theorem stateOk_advanceData {s t : State} {q : Run} (h : StateOk s = true) (hs : s.seq = .run q) (hp : q.phase = .data)
    (ht : advanceData q s = .next t) : StateOk t = true := by
  obtain ⟨hblock, hrun, hnone⟩ := (stateOk_run_iff hs).1 h
  obtain ⟨hadm, hpolls, hsome, he, hpos, hle, hacc⟩ := (runOk_data_iff hp).1 hrun
  have hin : BlockOk .inside s := by simpa [busOf, hp] using hblock
  obtain ⟨b, left, d, r, hi, hc, ⟨ha, rfl⟩ | ⟨ha, acc, hacc', hnext⟩⟩ := advanceData_cases ht
  · exact stateOk_respond (hin.abort ha rfl) _
  · have hin' : BlockOk .inside (xfer b s) := hin.xfer_byte ha fun x => rfl
    cases left with
    | zero => exact stateOk_complete (q := { q with acc := acc, i := 0 }) (hin'.busEnd rfl) hadm hnext
    | succ n =>
      cases hnext
      have hb3 : bytesOf s q.op ≤ 3 := by rw [bytesOf_command hc he]; exact nbytes_le _ _
      refine (stateOk_run_iff (q := { q with acc := acc, i := n + 1 }) rfl).2
        ⟨?_, (runOk_data_iff (q := { q with acc := acc, i := n + 1 }) hp).2 ⟨hadm, hpolls, hsome, he, ?_, ?_, ?_⟩, hnone⟩
      · simp only [busOf, hp]
        exact hin'.congr rfl rfl rfl
      · simp
      · show n + 1 ≤ bytesOf s q.op
        omega
      · show acc.toNat < 2 ^ (8 * (bytesOf s q.op - (n + 1)))
        have hk : bytesOf s q.op - (n + 1) = bytesOf s q.op - q.i + 1 := by omega
        rw [hk]
        rcases hacc' with rfl | rfl
        · exact hacc.trans_le (Nat.pow_le_pow_right (by decide) (by omega))
        · exact shiftIn_lt (by omega) hacc

theorem stateOk_sendReset {s : State} {q : Run} {left : Nat} (h : StateOk s = true) (hs : s.seq = .run q)
    (hp : q.phase = .fill) (hi : q.i = left + 1) : StateOk (sendReset q left s) = true := by
  obtain ⟨hblock, hrun, hnone⟩ := (stateOk_run_iff hs).1 h
  obtain ⟨hadm, hpolls, hop, hpos, hle, hacc⟩ := (runOk_fill_iff hp).1 hrun
  have hcount : Config.resetCount = 4 := rfl
  have hnext : ∀ a, (busOf (.run q)).next s.cfg (.xfer Config.resetByte a) =
      some (match a with | .byte _ => .filling (Config.resetCount - left) | .fail => .failed) := by
    intro a
    have hbyte : ∀ k, k < 4 → BusPhase.next s.cfg (.filling k) (.xfer Config.resetByte a) =
        some (match a with | .byte _ => .filling (k + 1) | .fail => .failed) := by
      intro k hk
      cases a <;> simp [BusPhase.next, hcount, hk]
    by_cases hl : left = 3
    · subst hl
      cases a <;> simp [busOf, hp, hi, hcount, BusPhase.next]
    · simp only [busOf, hp, hi, hcount]
      rw [if_neg (by omega), hbyte _ (by omega), show 4 - (left + 1) + 1 = 4 - left by omega]
  rcases sendReset_cases q s left with ⟨ha, ht⟩ | ⟨ha, hl, ht⟩ | ⟨ha, hl, ht⟩
  · rw [ht]
    exact stateOk_respond (hblock.abort ha (hnext _)) _
  · rw [ht]
    exact stateOk_respond ((hblock.xfer_byte ha fun x => hnext _).busEnd (by simp [BusPhase.next, hl])) _
  · rw [ht]
    refine (stateOk_run_iff (q := { q with i := left }) rfl).2
      ⟨?_, (runOk_fill_iff (q := { q with i := left }) hp).2 ⟨hadm, hpolls, hop, hl, ?_, hacc⟩, hnone⟩
    · have hbus : busOf (.run { q with i := left }) = .filling (Config.resetCount - left) := by
        simp only [busOf, hp]
        rw [if_neg (by omega)]
      rw [hbus]
      exact (hblock.xfer_byte ha fun x => hnext _).congr rfl rfl rfl
    · show left ≤ Config.resetCount
      omega

/-! ### One transfer a byte -/

/-- The command byte makes one `Xfer`; ENCODE's makes none (log 7). -/
theorem xfers_emitCommand (d : Dir) (r : Reg) (q : Run) (s : State) :
    (emitCommand d r q s).xfers = s.xfers + (if isEncode q.op then 0 else 1) := by
  rcases emitCommand_cases d r q s with ⟨he, ht⟩ | ⟨he, -, ht⟩ | ⟨he, -, ht⟩ <;> simp [ht, he]

theorem xfers_complete {q : Run} {s t : State} (h : complete q s = .next t) : t.xfers = s.xfers := by
  rcases complete_cases h with ⟨x, rfl⟩ | ⟨x, g, v, rfl⟩ | ⟨n, -, -, rfl⟩ <;> simp

/-- A data byte makes one `Xfer`. -/
theorem xfers_advanceData {q : Run} {s t : State} (h : advanceData q s = .next t) : t.xfers = s.xfers + 1 := by
  obtain ⟨b, left, d, r, -, -, ⟨-, rfl⟩ | ⟨-, acc, -, hnext⟩⟩ := advanceData_cases h
  · rfl
  · cases left with
    | zero => exact xfers_complete hnext
    | succ n => cases hnext; rfl

/-- A reset byte makes one `Xfer`. -/
theorem xfers_sendReset (q : Run) (left : Nat) (s : State) : (sendReset q left s).xfers = s.xfers + 1 := by
  rcases sendReset_cases q s left with ⟨-, ht⟩ | ⟨-, -, ht⟩ | ⟨-, -, ht⟩ <;> rw [ht] <;> rfl

/-- Every byte of an operation in progress keeps the invariant. -/
theorem stateOk_byteStep {s t : State} (h : StateOk s = true) (hst : ByteStep s t) : StateOk t = true := by
  obtain ⟨q, hs, ht⟩ := hst
  obtain ⟨hblock, -, -⟩ := (stateOk_run_iff hs).1 h
  rcases runByte_cases hs hblock.wf ht with ⟨hp, d, r, hc, rfl⟩ | ⟨hp, hd⟩ | ⟨hp, -, left, hi, rfl⟩
  · exact stateOk_emitCommand h hs hp hc
  · exact stateOk_advanceData h hs hp hd
  · exact stateOk_sendReset h hs hp hi

theorem stateOk_byteSteps {s t : State} (h : StateOk s = true) (hst : ByteSteps s t) : StateOk t = true := by
  induction hst with
  | refl => exact h
  | tail _ hstep ih => exact stateOk_byteStep ih hstep

/-! ### Issuing an operation keeps the invariant -/

theorem stateOk_issue {i : Instr} {s t : State} (h : BlockOk .closed s) (hi : i.wf = true) (ht : issue i s = .next t) :
    StateOk t = true := by
  rcases issue_cases h.wf hi ht with ⟨x, rfl⟩ | ⟨x, c, hc, rfl⟩ | ⟨d, r, m, hm, hc, he, ha, rfl⟩ | ⟨he, hc, ha, rfl⟩ |
    ⟨rfl, rfl⟩
  · exact stateOk_respond h x
  · exact stateOk_respond (s := { s with ctx := c }) ⟨h.wf, hc, h.bus⟩ x
  · have hblock : BlockOk .closed m := by
      rcases hm with rfl | ⟨g, v, rfl⟩
      · exact h
      · exact h.congr (by simp) (by simp) (by simp)
    exact stateOk_openCommand hblock hc he ha (pollsOk_zero ha _ _ _)
  · refine (stateOk_run_iff (q := ⟨i, .cmd, 0, 0, 0⟩) rfl).2
      ⟨?_, (runOk_cmd_iff rfl).2 ⟨?_, pollsOk_zero ha _ _ _, hc, ?_, rfl⟩, rfl⟩
    · simp only [busOf, he]
      exact h.congr rfl rfl rfl
    · rw [admitted_congr (s := s) i (by simp) (by simp) (by simp) (by simp)]
      exact ha
    · have ho : i ≠ .chiprst := by rintro rfl; simp [isEncode] at he
      simp [bytesOf, ho, he]
  · have hblock : BlockOk .closed (toDefaults s) := ⟨h.wf, by simp [ctxOk], h.bus⟩
    exact (stateOk_run_iff (q := ⟨.chiprst, .fill, Config.resetCount, 0, 0⟩) rfl).2
      ⟨hblock.busBegin.congr rfl rfl rfl, (runOk_fill_iff rfl).2 (by simp [admitted, pollsOk, Config.resetCount]), rfl⟩

/-- A command word served on an idle block, in either form: the atomic form goes where the byte form does. -/
theorem stateOk_serve {s t : State} {cw : Word64} {g : Grain} (hs : s.seq = .idle) (h : BlockOk .closed s)
    (ht : (serve g cw s).outcome = .next t) : StateOk t = true := by
  have hbyte : ∀ u, (serve .byte cw s).outcome = .next u → StateOk u = true := by
    intro u hu
    cases hd : decode s.cfg (.host cw) with
    | error e =>
      rw [serve_error hd] at hu
      cases hu
      exact stateOk_respond h _
    | ok i =>
      rw [serve_byte hd] at hu
      exact stateOk_issue h (wf_of_decodeHost hd) hu
  cases g with
  | byte => exact hbyte t ht
  | operation =>
    obtain ⟨u, hu, hut, -, -⟩ := serve_agrees hs h.wf ht
    exact stateOk_byteSteps (hbyte u hu) hut

/-- What a step of an idle block can do: block reset, no change but to the host's events, or a command word served. -/
theorem step_idle_cases {s t : State} (hs : s.seq = .idle) (h : step s = .next t) :
    (∃ rest, t = blockReset { s with hostIn := rest }) ∨ (∃ rest, t = { s with hostIn := rest }) ∨
    (∃ g cw rest, (serve g cw { s with hostIn := rest }).outcome = .next t) := by
  rcases hh : s.hostIn with _ | ⟨e, rest⟩
  · rw [step_eq_outcome, fetch, hh, hs] at h
    cases h
    exact .inr (.inl ⟨s.hostIn, rfl⟩)
  · cases e with
    | reset => rw [step_eq_outcome, fetch, hh] at h; cases h; exact .inl ⟨rest, rfl⟩
    | quiet => rw [step_eq_outcome, fetch, hh, hs] at h; cases h; exact .inr (.inl ⟨rest, hs ▸ rfl⟩)
    | command g cw => exact .inr (.inr ⟨g, cw, rest, step_idle_command hs hh ▸ h⟩)
    | intrude cw =>
      rw [step_eq_outcome, fetch, hh, hs] at h
      exact .inr (.inr ⟨.operation, cw, rest, hs ▸ h⟩)

/-- What a step of an operation in progress can do: block reset, or the next byte. -/
theorem step_running_cases {s t : State} {q : Run} (hs : s.seq = .run q) (h : step s = .next t) :
    (∃ rest, t = blockReset { s with hostIn := rest }) ∨ (∃ rest, ByteStep { s with hostIn := rest } t) := by
  have hbyte : ∀ rest, HostWaits s { s with hostIn := rest } → ByteStep { s with hostIn := rest } t :=
    fun rest hu => ⟨q, hs, (step_running hs hu).symm.trans h⟩
  rcases hh : s.hostIn with _ | ⟨e, rest⟩
  · exact .inr ⟨s.hostIn, hbyte _ (.silent hh)⟩
  · cases e with
    | reset => rw [step_eq_outcome, fetch, hh] at h; cases h; exact .inl ⟨rest, rfl⟩
    | quiet => exact .inr ⟨rest, hbyte _ (.quiet rest hh)⟩
    | command g cw => exact .inr ⟨s.hostIn, hbyte _ (.command g cw rest hh)⟩
    | intrude cw => rw [step_eq_outcome, fetch, hh, hs] at h; cases h

/-- The invariant does not look at the host's events. -/
theorem stateOk_withHostIn {s : State} (h : StateOk s = true) (rest : List HostEvent) :
    StateOk { s with hostIn := rest } = true := h

/-- Block reset brings the invariant about, whatever the block was doing (R35; spec/70_reset_and_hazards.md R210). -/
theorem stateOk_blockReset {s : State} (hw : s.cfg.wf = true) : StateOk (blockReset s) = true :=
  (stateOk_idle_iff rfl).2 ⟨hw, rfl, rfl⟩

theorem wf_of_stateOk {s : State} (h : StateOk s = true) : s.cfg.wf = true := by
  simp only [StateOk, Bool.and_eq_true] at h
  tauto

/-- Settles O51: block reset, a served command word and each byte keep the invariant. -/
theorem stepKeepsInvariant : Obligations.StepKeepsInvariant := by
  unfold Obligations.StepKeepsInvariant
  intro s t h ht
  have hreset : ∀ rest, StateOk (blockReset { s with hostIn := rest }) = true :=
    fun rest => stateOk_blockReset (s := { s with hostIn := rest }) (wf_of_stateOk h)
  cases hs : s.seq with
  | idle =>
    rcases step_idle_cases hs ht with ⟨rest, rfl⟩ | ⟨rest, rfl⟩ | ⟨g, cw, rest, hserve⟩
    · exact hreset rest
    · exact stateOk_withHostIn h rest
    · have hblock := (stateOk_idle_iff (s := { s with hostIn := rest }) hs).1 (stateOk_withHostIn h rest)
      exact stateOk_serve (s := { s with hostIn := rest }) hs hblock hserve
  | run q =>
    rcases step_running_cases hs ht with ⟨rest, rfl⟩ | ⟨rest, hbyte⟩
    · exact hreset rest
    · exact stateOk_byteStep (stateOk_withHostIn h rest) hbyte

/-- Settles O50: both reset states are idle, with no context and an empty bus record. -/
theorem resetMeetsInvariant : Obligations.ResetMeetsInvariant := by
  have h : ∀ cfg : Cfg, cfg.wf = true → StateOk (State.resetWith cfg) = true :=
    fun cfg hw => (stateOk_idle_iff rfl).2 ⟨hw, rfl, rfl⟩
  exact ⟨h Cfg.default (by decide), h⟩

/-- Settles O54: outside ENCODE the step of an operation in progress is one byte on the bus, in every phase. -/
theorem oneXferPerStep : Obligations.OneXferPerStep := by
  unfold Obligations.OneXferPerStep
  intro s t q h hs hh ht
  obtain ⟨hblock, hrun, -⟩ := (stateOk_run_iff hs).1 h
  rw [step_running hs (.silent hh)] at ht
  refine ⟨?_, (runByte_hostIn_cfg hs hblock.wf ht).1.trans hh⟩
  rcases runByte_cases hs hblock.wf ht with ⟨-, d, r, -, rfl⟩ | ⟨hp, hd⟩ | ⟨-, hop, left, -, rfl⟩
  · exact xfers_emitCommand d r q s
  · obtain ⟨-, -, -, he, -⟩ := (runOk_data_iff hp).1 hrun
    rw [he, xfers_advanceData hd]
    rfl
  · rw [hop, xfers_sendReset]
    rfl

end Sys2Proof.Machine
end

section
/-! PROOFS. Wire bytes as steps, and who writes a shadow and the context (spec/10_state.md R23, R25, R28). -/

namespace Sys2Proof.Machine

/-- Settles O10: the wire decoder reads the due byte, and what it reads runs. -/
theorem stepRunsWireByte : Obligations.StepRunsWireByte := by
  unfold Obligations.StepRunsWireByte
  intro s t q rest hs hhost
  obtain ⟨hwaits, hcfg⟩ : HostWaits s t ∧ t.cfg = s.cfg := by
    rcases hhost with ⟨hh, rfl⟩ | ⟨hh, rfl⟩ | ⟨⟨g, cw, hh⟩, rfl⟩
    · exact ⟨.silent hh, rfl⟩
    · exact ⟨.quiet rest hh, rfl⟩
    · exact ⟨.command g cw rest hh, rfl⟩
  rw [step_running hs hwaits, ← hcfg]
  refine ⟨fun d r i hp hc hd => ?_, fun i hp ho hi hd => ?_⟩
  · simp [runByte, nextByte, hp, hc, serveWire, hd]
  · have hd' : decode t.cfg (.wire Config.resetByte) = .ok i := hd
    simp [runByte, nextByte, hp, ho, hi, serveWire, hd']

/-! ### What the shared operations leave alone -/

/-- Whatever the bus answers, `storeRegister` writes the shadow, makes one transaction and responds. -/
theorem storeRegister_cases (g : ShadowReg) (v : Word24) (payload : Word64) (s : State) :
    ∃ x bytes, storeRegister g v payload s = respond x ((writeShadow g v s).afterTransaction bytes) := by
  simp only [storeRegister]
  rcases memWrite_cases g.reg (nbytes (writeShadow g v s).ctx g.reg) (readShadow g (writeShadow g v s))
    (writeShadow g v s) with ⟨-, h⟩ | ⟨k, -, -, h⟩ <;> rw [h]
  · exact ⟨_, _, rfl⟩
  · exact ⟨_, _, rfl⟩

theorem ctx_storeRegister (g : ShadowReg) (v : Word24) (payload : Word64) (s : State) :
    (storeRegister g v payload s).ctx = s.ctx := by
  obtain ⟨x, bytes, h⟩ := storeRegister_cases g v payload s
  simp [h]

theorem readShadow_storeRegister_ne {g g' : ShadowReg} (h : g ≠ g') (v : Word24) (payload : Word64) (s : State) :
    readShadow g' (storeRegister g v payload s) = readShadow g' s := by
  obtain ⟨x, bytes, hx⟩ := storeRegister_cases g v payload s
  simp [hx, readShadow_writeShadow_ne g g' v s h]

theorem ctx_loadRegister (r : Reg) {k : Word24 → State → State} (hk : ∀ acc u, (k acc u).ctx = u.ctx) (s : State) :
    (loadRegister r k s).ctx = s.ctx := by
  rcases loadRegister_cases r k s with ⟨-, h⟩ | ⟨j, -, -, h⟩ <;> simp [h, hk]

theorem ctx_loadRegister_reply (r : Reg) (payload : Word24 → State → Word64) (s : State) :
    (loadRegister r (fun acc t => reply (payload acc t) t) s).ctx = s.ctx :=
  ctx_loadRegister r (k := fun acc t => reply (payload acc t) t) (fun _ _ => rfl) s

theorem ctx_pollLoop (left polls : Nat) (s : State) : (pollLoop left polls s).ctx = s.ctx := by
  induction left generalizing polls s with
  | zero => rfl
  | succ left ih =>
    refine ctx_loadRegister .status (fun acc u => ?_) s
    split
    · rfl
    · exact ih _ u

/-- REFRESH of one register leaves the shadows of the others alone. -/
theorem readShadow_loadRegister_writeShadow_ne {g g' : ShadowReg} (h : g ≠ g') (r : Reg) (s : State) :
    readShadow g' (loadRegister r (fun acc t => reply (acc.setWidth 64) (writeShadow g acc t)) s) = readShadow g' s := by
  rcases loadRegister_cases r (fun acc t => reply (acc.setWidth 64) (writeShadow g acc t)) s with ⟨-, ht⟩ | ⟨j, -, -, ht⟩
  · rw [ht]
    simp [readShadow_writeShadow_ne g g' _ _ h]
  · rw [ht]
    simp

/-! ### The operations that are blind to the shadows -/

/-- The state with other shadows. -/
def State.withShadows (m : Word16) (f o : Word24) (g : Word16) (s : State) : State :=
  { s with mode := m, filter := f, offset := o, gain := g }

section
variable (m : Word16) (f o : Word24) (g : Word16)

* * * *

- **What to produce**
Work through the records above. Copy every line with the string "succ".

- **Exercise output**
    | succ n =>
    | succ n => cases hnext; rfl
  | succ left ih =>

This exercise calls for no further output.